12.26.09
Crossword Word Frequency
In a previous post, I discussed downloading several years’ worth of New York Times Crosswords and categorizing them by day of week. Now, some analysis!
Here were the most common words over the last 12 years, along with the percentage of puzzles in which they occurred:
Percentage | Word | Length |
---|---|---|
6.218% | ERA | 3 |
5.703% | AREA | 4 |
5.413% | ERE | 3 |
5.055% | ELI | 3 |
4.854% | ONE | 3 |
4.585% | ALE | 3 |
4.496% | ORE | 3 |
4.361% | ERIE | 4 |
4.339% | ALOE | 4 |
4.317% | ETA | 3 |
4.317% | ALI | 3 |
4.227% | OLE | 3 |
4.205% | ARE | 3 |
4.138% | ESS | 3 |
4.138% | EDEN | 4 |
4.138% | ATE | 3 |
4.048% | IRE | 3 |
4.048% | ARIA | 4 |
4.004% | ANTE | 4 |
3.936% | ESE | 3 |
3.936% | ENE | 3 |
3.914% | ADO | 3 |
3.869% | ELSE | 4 |
3.825% | NEE | 3 |
3.758% | ACE | 3 |
(you can click column headings to sort.)
So “ERA” appears, on average, in about 23 puzzles per year. How about if we break this down by day of week? Follow me past the fold…
Monday:
Percentage | Word | Length |
---|---|---|
9.404% | ALOE | 4 |
8.777% | AREA | 4 |
7.837% | ERIE | 4 |
6.426% | ONE | 3 |
6.426% | IDEA | 4 |
6.426% | ARIA | 4 |
6.270% | ONCE | 4 |
6.270% | EDEN | 4 |
6.113% | ERA | 3 |
6.113% | ELSE | 4 |
6.113% | ASEA | 4 |
5.799% | ERE | 3 |
5.643% | ORE | 3 |
5.643% | ETAL | 4 |
5.643% | ARE | 3 |
5.643% | ANTE | 4 |
5.486% | OREO | 4 |
5.486% | ALEE | 4 |
5.329% | TREE | 4 |
5.329% | ESS | 3 |
5.329% | ELI | 3 |
5.329% | ACRE | 4 |
5.172% | TSAR | 4 |
5.172% | ANTI | 4 |
5.016% | ORAL | 4 |
The four letter words are more common now. Also look how much higher the percentages are.

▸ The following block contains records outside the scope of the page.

-- ==== Sys2Proof/Word.lean ====
section
/-! DEFINITION. The two value types of AES-CORE: a byte is 8 bits, a word is 32 bits, every value unsigned (R10). -/

namespace Sys2Proof

/-- A byte, bit 7 most significant (R10). -/
abbrev Byte := BitVec 8

/-- A word, bit 31 most significant; the width of every register and of the bus (R8, R10). -/
abbrev Word := BitVec 32

end Sys2Proof
end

There’s less variety in the fill of Monday puzzles. “ALOE” and “ARIA” are classic crossword words, not to mention “OREO”.
Saturday:
Percentage | Word | Length |
---|---|---|
3.286% | ERA | 3 |
2.973% | ONE | 3 |
2.973% | ETE | 3 |
2.817% | TEN | 3 |
2.817% | EVE | 3 |
2.817% | ETA | 3 |
2.660% | IRE | 3 |
2.660% | ERR | 3 |
2.660% | ERE | 3 |
2.504% | OTIS | 4 |
2.504% | OLE | 3 |
2.504% | ENE | 3 |
2.504% | ELL | 3 |
2.504% | ELI | 3 |
2.504% | ARE | 3 |
2.504% | ARA | 3 |
2.504% | ALA | 3 |
2.504% | ACE | 3 |
2.347% | RTE | 3 |
2.347% | ICE | 3 |
2.347% | ATE | 3 |
2.347% | ALE | 3 |
2.191% | TSE | 3 |
2.191% | TERSE | 5 |
2.191% | SRI | 3 |
Lots of three letter words and much lower percentages. “OTIS” is surprising to me, but I don’t do many Saturday puzzles, so who am I to say?
It would be really interesting to combine this with some document frequency numbers for the English language. This would find words which are much more common in crosswords than they are in general, i.e. crosswordese.
I’d include everything necessary to reproduce this here, but the puzzles are not free. See this directory for the program I used to tabulate the statistics and complete word counts, both overall and for each day of the week. The first puzzle in my collection was 2006-10-23 and the last was 2009-01-19.
Mom said,
December 26, 2009 at 11:24 am
I enjoyed reading this Dan. Hope Rex Parker gets ahold of it!
Pam D'Angelo (Ben's mom) said,
January 7, 2010 at 1:41 pm
What fun to see the numbers behind what I do every day. Thanks for an enjoyable, enlightening post.